“什么时候的事?”
南云秋很诧异,上次在岳家镇,双方还打得头破血流。
白世仁是信王的人,而信王恨女真入骨。
“就是塞思黑重新登上世子宝座之后,据说是他主动联络白世仁,二人私下里曾接触过。估计塞思黑在憋什么坏水。”
“什么?”
“这有什么大惊小怪的,塞思黑有海西部落支持,重返世子宝座那是迟早的事。
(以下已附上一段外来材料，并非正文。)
-- ==== Sys2Proof/Tests/Slice0.lean ====
section
/-! SUPPORT. Tests/Slice0.lean: the model's own small checks.  The expected values are the manual's: its worked
examples and its tables, named in each comment.  The `test_witness_` theorems show, for each statement of
Certificates/Slice0/Obligations.lean that has hypotheses, a state and operands that meet them. -/

namespace Sys2Proof.Tests

open Sys2Proof Sys2Proof.Machine

/-! ## Small states -/

/-- The next state of an outcome; the second argument where there is none. -/
def nextOf (o : Host.Outcome State Fault Refusal) (s : State) : State :=
  match o with
  | .next t => t
  | _ => s

/-- One command. -/
def after (i : Instr) (s : State) : State := nextOf (exec i s) s

/-- The part after power-on, in a WRITE frame that stands at address `a`. -/
def writing (a : Addr) : State :=
  { State.reset with
    pins := { State.reset.pins with csLow := true }
    mgmt := { State.reset.mgmt with phase := .writing, kind := some .write, address := a } }

/-- The part after power-on, in a READ frame that began at address `start` and stands at address `a`. -/
def readingFrom (start a : Addr) : State :=
  { State.reset with
    pins := { State.reset.pins with csLow := true }
    mgmt := { State.reset.mgmt with phase := .reading, kind := some .read, address := a, readStart := start } }

/-- The part after power-on, in a READ frame that began at address 0 and stands at address `a`. -/
def reading (a : Addr) : State := readingFrom 0 a

/-- The part held in reset. -/
def inReset : State := after .rstAssert State.reset

/-- `s` with class `c` changed. -/
def withC (s : State) (c : ClassId) (f : ClassRec → ClassRec) : State := s.withClass c (f (s.classes.get c))

/-- `s` with port `p` changed. -/
def withP (s : State) (p : Port) (f : PortRec → PortRec) : State := s.withPort p (f (s.ports.get p))

/-- A HELD READ of Length 1. -/
def entry (p : Port) (tag : HostTag) (stream : Stream) (c : ClassId) : StoreEntry where
  port := p
  hostTag := tag
  stream := stream
  kind := .read
  unitAddr := 0
  length := 1
  data := []
  cls := c

/-- An in-flight record. -/
def record (p : Port) (tag : HostTag) (kind : ReqKind) (length : Nat) : FlightRecord where
  port := p
  hostTag := tag
  kind := kind
  length := length
  cls := 0

/-- An OPEN port with a link: credit limit 32 and the tags given outstanding, `store` of them with an entry. -/
def openPort (tags : List HostTag) (store : Nat) : PortRec :=
  { PortRec.powerOn true with
    state := .opened
    linkUp := true
    outstanding := tags
    hostCredits := 32 - store }

/-- A running part.  C2 and C4 have a READY head, C1 a head that is BLOCKED behind C2's, in the stream order of
(U0, 3); C4 is in HOLD mode with no budget and is escape-pending; C6 holds the tenure.  U0 and U1 are OPEN, U2 is
CLOSING with its last response being sent, U3 is WAITING.  Tag 0 is IN_FLIGHT with its timeout due, 1 is ORPHAN, 2 is
LATE. -/
def demo : State :=
  { State.powerOn true with
    held := [entry 0 1 3 2, entry 0 2 3 1, entry 1 1 0 4]
    ports := .build fun p => match p with
      | 0 => openPort [1, 2, 3] 2
      | 1 => openPort [1] 1
      | 2 => { openPort [5] 0 with
          state := .closing, hostCredits := 3, queue := [⟨5, .done⟩], upTx := .response }
      | 3 => PortRec.powerOn true
    classes := .build fun c => if c = 4 then
        { ClassRec.powerOn 4 with
          mode := .hold, writtenWait := 10, activeWait := 10, clock := 10, strikes := 2 }
      else ClassRec.powerOn c
    escapeList := [4]
    arb := { Arbiter.powerOn with mode := .rotate, holder := some 6, count := 1 }
    mem := { MemPort.powerOn with
      link := .up, announced := 4, credits := 2
      table := .build fun t => if t = 0 then .inFlight (record 0 3 .write 1) (some 0)
        else if t = 1 then .orphan (record 3 9 .read 1) (some 65535)
        else if t = 2 then .late (record 0 4 .read 1) else .free }
    mgmt := { MgmtLink.powerOn with lastReject := some (0x0232, .badAddress) }
    pins := { (State.powerOn true).pins with csLow := false } }

/-- `demo` with C4's clock RUNNING at `clock`, of a limit of 10, with `strikes`. -/
def running (clock : Nat) (strikes : Fin 3) : State :=
  { withC demo 4 fun k => { k with clock := clock, strikes := strikes } with escapeList := [] }

/-- `s` in a WRITE frame that stands at the COMMAND word. -/
def commanding (s : State) : State :=
  { s with
    pins := { s.pins with csLow := true }
    mgmt := { s.mgmt with phase := .writing, kind := some .write, address := 8 } }

theorem writing_at (a : Addr) : (writing a).WritingAt a := ⟨rfl, rfl, rfl⟩

theorem commanding_at (s : State) (h : s.pins.rstLow = false) : (commanding s).WritingAt 8 := ⟨h, rfl, rfl⟩

/-! ## The checks of WellFormed -/

/-- A MEM_CREDIT with a DONE packet is refused; R83: kind 0x9, tag 0, Length 1 is the header 0x00000409. -/
theorem test_wellFormed_refuses_done_as_credit :
    (Instr.memCredit [0x09, 0x04, 0x00, 0x00]).wellFormed = false := by decide

/-- A MEMORY_RESPONSE with a CREDIT message is refused; R83: kind 0x4, Count 1 is the header 0x00000014. -/
theorem test_wellFormed_refuses_credit_as_response :
    (Instr.memoryResponse [0x14, 0x00, 0x00, 0x00]).wellFormed = false := by decide

theorem test_wellFormed_takes_the_others :
    (Instr.memCredit [0x14, 0x00, 0x00, 0x00]).wellFormed = true
    ∧ (Instr.memoryResponse [0x09, 0x04, 0x00, 0x00]).wellFormed = true := by decide

/-- No row of the opcode table gives bits. -/
theorem test_decodeTableWord_spells_none : decodeTableWord 32 0x0000000A = none := rfl

/-! ## Packets and words, written out bit by bit -/

/-- R83, packet p1 of section 5.8: a READ (0x1) of tag 5 (bits 8 to 4), stream 1 (bits 12 to 9), Length 2 (bits 16 to
13), at unit address 7. -/
theorem test_host_header_bits :
    readHostPacket [0x51, 0x42, 0x00, 0x00, 0x07, 0x00, 0x00, 0x00] =
      { wholeHeader := true, kind := some .read, hostTag := 5, stream := 1, length := 2, unitAddr := 7
        payloadBytes := 0, payload := [] } := by decide

/-- R83, the packet on D of section 5.8: READ, downstream tag 0, stream 1 (bits 13 to 10), Length 2 (bits 17 to 14),
origin port 2 (bits 19 and 18), host tag 5 (bits 24 to 20). -/
theorem test_downstream_header_bits :
    DPacket.bytes ⟨0, { entry 2 5 1 0 with length := 2 }⟩ =
      [0x01, 0x84, 0x58, 0x00, 0x00, 0x00, 0x00, 0x00] := by decide

/-- R83: a response from the memory, DATA (0x8), tag 63 (bits 9 to 4), Length 8 (bits 13 to 10). -/
theorem test_memory_header_bits :
    (readMemPacket [0xF8, 0x23, 0x00, 0x00]).kind = some .data ∧ (readMemPacket [0xF8, 0x23, 0x00, 0x00]).tag = 63
    ∧ (readMemPacket [0xF8, 0x23, 0x00, 0x00]).length = 8 := by decide

/-- R83: REFUSED (0xA), host tag 6 (bits 8 to 4), reason MALFORMED (0x1, bits 12 to 9), Length 0. -/
theorem test_response_header_bits :
    Response.bytes ⟨6, .refused .malformed⟩ = [0x6A, 0x02, 0x00, 0x00] := by decide

/-- R76: a CREDIT message with Count 64 carries 0x40 in bits 10 to 4. -/
theorem test_credit_message_of_64 : hostCreditBytes 64 = [0x04, 0x04, 0x00, 0x00] := by decide

/-- R169: addresses of the address table. -/
theorem test_addresses :
    decodeAddr 0x0232 = some (.budget 3) ∧ decodeAddr 0x0235 = some (.tenureLimit 3)
    ∧ decodeAddr 0x0507 = some (.flowEntry 1 1 3) ∧ decodeAddr 0x0930 = some (.claim 12)
    ∧ decodeAddr 0x0008 = some .command ∧ decodeAddr 0x000A = none := by decide

/-! ## One command each -/

/-- Section 2.10.2: RELOAD_CLASS with A = 12 and B = -2 gives 10. -/
theorem test_reload_collects_debt :
    ((after (.reloadClass 6) (withC (writing 8) 6 fun k =>
      { k with mode := .hold, allowance := 12, budget := -2 })).classes.get 6).budget = 10 := by decide

/-- Section 2.10.1: the mode write HALVED with A = 11 gives 6. -/
theorem test_halved_entry :
    ((after (.modeWrite 3 3) (withC (writing 0x0230) 3 fun k => { k with allowance := 11 })).classes.get
      3).budget = 6 := by decide

/-- Section 2.10.1: the mid-epoch point raises B from -6 to -1, with A = 11. -/
theorem test_mid_epoch_adds :
    ((after .midEpochPoint (withC { State.reset with epoch := { EpochTimer.powerOn with time := 511 } } 3 fun k =>
      { k with mode := .halved, allowance := 11, budget := -6 })).classes.get 3).budget = -1 := by decide

/-- Section 2.10.1: the boundary then gives 5. -/
theorem test_boundary_carries_debt :
    ((after .epochBoundary (withC { State.reset with epoch := { EpochTimer.powerOn with time := 1023 } } 3 fun k =>
      { k with mode := .halved, allowance := 11, budget := -1 })).classes.get 3).budget = 5 := by decide

/-- Section 4.9: the first expiry comes when the clock has reached 300, and not at 299 or while the link is DOWN. -/
theorem test_expiry_at_the_limit :
    let at' := fun n l => withC { State.powerOn true with
      held := [entry 0 1 3 5], mem := { MemPort.powerOn with link := l } } 5 fun k =>
      { k with writtenWait := 300, activeWait := 300, clock := n }
    ((after (.waitClockExpiry 5) (at' 300 .up)).classes.get 5).strikes = 1
    ∧ ((after (.waitClockExpiry 5) (at' 299 .up)).classes.get 5).strikes = 0
    ∧ ((after (.waitClockExpiry 5) (at' 300 .down)).classes.get 5).strikes = 0 := by decide

/-- Section 4.9: 50 of the 300 are kept by a link loss; a clock whose expiry is due is PAUSED one tick short (R68). -/
theorem test_link_loss_pauses :
    let at' := fun n => withC { State.powerOn true with
      held := [entry 0 1 3 5], mem := { MemPort.powerOn with link := .up } } 5 fun k =>
      { k with writtenWait := 300, activeWait := 300, clock := n }
    ((after .memLinkLost (at' 50)).classes.get 5).clock = 50
    ∧ ((after .memLinkLost (at' 300)).classes.get 5).clock = 299 := by decide

/-- R156: a frame that began at word 2 of slot 0 and came round frees it with word 1, one that began before it with
word 3. -/
theorem test_slot_last_word : slotLast 0x0702 0 = 0x0701 ∧ slotLast 0x06FF 0 = 0x0703 ∧ slotLast 0x0700 0 = 0x0703 := by
  decide

/-- Section 3.9: SET_LOWEST C0 turns C0 C3 C4 C5 C6 C7 C2 C1 to C3 C4 C5 C6 C7 C2 C1 C0. -/
theorem test_set_lowest_turns :
    (after (.setLowest 0) { writing 8 with
      arb := { Arbiter.powerOn with ring := [0, 3, 4, 5, 6, 7, 2, 1] } }).arb.ring =
      [3, 4, 5, 6, 7, 2, 1, 0] := by decide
”
南云秋觉得后脊背发冷!
他惊讶的不是塞思黑,而是白世仁。
他们双方勾结,可不是普通的坏水,而是大阴谋,大手笔!
塞思黑如此做,很有可能在打大楚的主意。
是文帝的强压之下,他才被废黜的,
这个仇恨,
他肯定记在了大楚的头上,此番东山再起,恐怕已经将大楚列为他的死敌。
塞思黑阴险狡诈,很有野心,将来要是接替了阿其那,那两国的战火绝对无法避免。
“云秋兄弟,我有个请求,你能答应我吗?”
“咱们兄弟别这么见外,有话但讲无妨。”
乌蒙挠挠头,有点不好意思:
“你看,
你现在也是岁月蹉跎,我和殿下同样沉沦凄清,不如你再回到女真,咱们携手对付塞思黑,
只有打垮他,小王子才能有出头之日。
等他大事已成,肯定会出头给你报仇。
你放心,
到时候我让他把白世仁的脑袋拧下来给你当夜壶。”
“抱歉兄弟,我恐怕暂时无法答应你。”
南云秋歉然看着乌蒙,为难的摇摇头。
他现在的处境和一年前大不相同。那时候他一无所有,只能逃亡到女真,而今他有了地位,有了身份,还有了很多支持他的力量。
关键是,
白世仁虽然是他最想杀的人,而信王才是他最大的仇人,这一点,阿拉木帮不了他。
况且,
文帝是导致他南家被灭门的直接凶手,他心中的刺驾梦想若隐若现,或强或弱,但从未破灭过。
乌蒙听了,相当失望。
他或许想起来了,阿拉木当初对南云秋曾经有一段很不开心的岁月,双方因爱生恨,到了水火不容的地步。
一面镜子要是断裂过,能工巧匠再怎么修补,
也不会再回到从前。
惨遭拒绝,连死都不畏惧的猛汉子满面愁容,
慨叹道:
“世事犹如一场大梦,想想令人唏嘘。
当初你离开女真,我还说,将来你云秋有难,我和殿下永远是你的后盾,女真的大门永远为你敞开。
可是,
才一年过去,我们已经到了生死存亡的地步,竟然开口又想让你回女真去帮助我们。
唉,是萨满在捉弄我们呀。”
说到动情处,
他扯住头发,把脑袋埋在胸口,肩膀在微微颤动,无声的呜咽。
萨满是女真的神只,
乌蒙敢拿萨满发泄,可见伤心到了极点,失望到了极点。
“兄弟,别难过,在女真,你永远是我最好的兄弟,我南云秋今生今世,不会忘记咱们的情谊。而且我保证,今后我们还会并肩作战。”
“真的吗?”
“真的。”
二人一直聊到午后才依依惜别,各奔南北。
南云秋吃饱喝足,又歇了近两个时辰,精神抖擞上了马
在这里碰上乌蒙,的确是值得让他欣慰,让他愉悦的喜事,而刚才的遭遇,无意中听到了很多绝密的事情,
令他感慨万千。
地方官府竟然敢倒卖赈济饥民的粮食!
白世仁胆敢吃里扒外!
山上的流民胆敢采买良弓利箭!
外面风云激荡,而京城却风平浪静,丝毫没有察觉,皇帝当得是够失败的!
拨转马头,余光处,他竟然看到了躲在路口大树后的身影。
看得出,
正是一撮毛手下的山匪。
狗东西,刚才在我茶水里下药,我还没找你算账,还敢打我的主意?
南云秋转念一想,突然有了大胆的想法:
我要上山!
“驾!”
骏马在官道上奔走,萧县他并不陌生,三年前逃难时路过二烈山,就是右前方那座郁郁葱葱的山头。
前面几十里地,还有座更大的山脉叫烈山。
南云秋听彭大康还有阿毛哥说过:
两座山上都有流民山匪,二烈山规模小,人数少,而烈山山高林密,洞穴众多,特别适合屯粮藏兵。
当初大楚起兵推翻前朝大金时,烈山就是其中重要的根据地。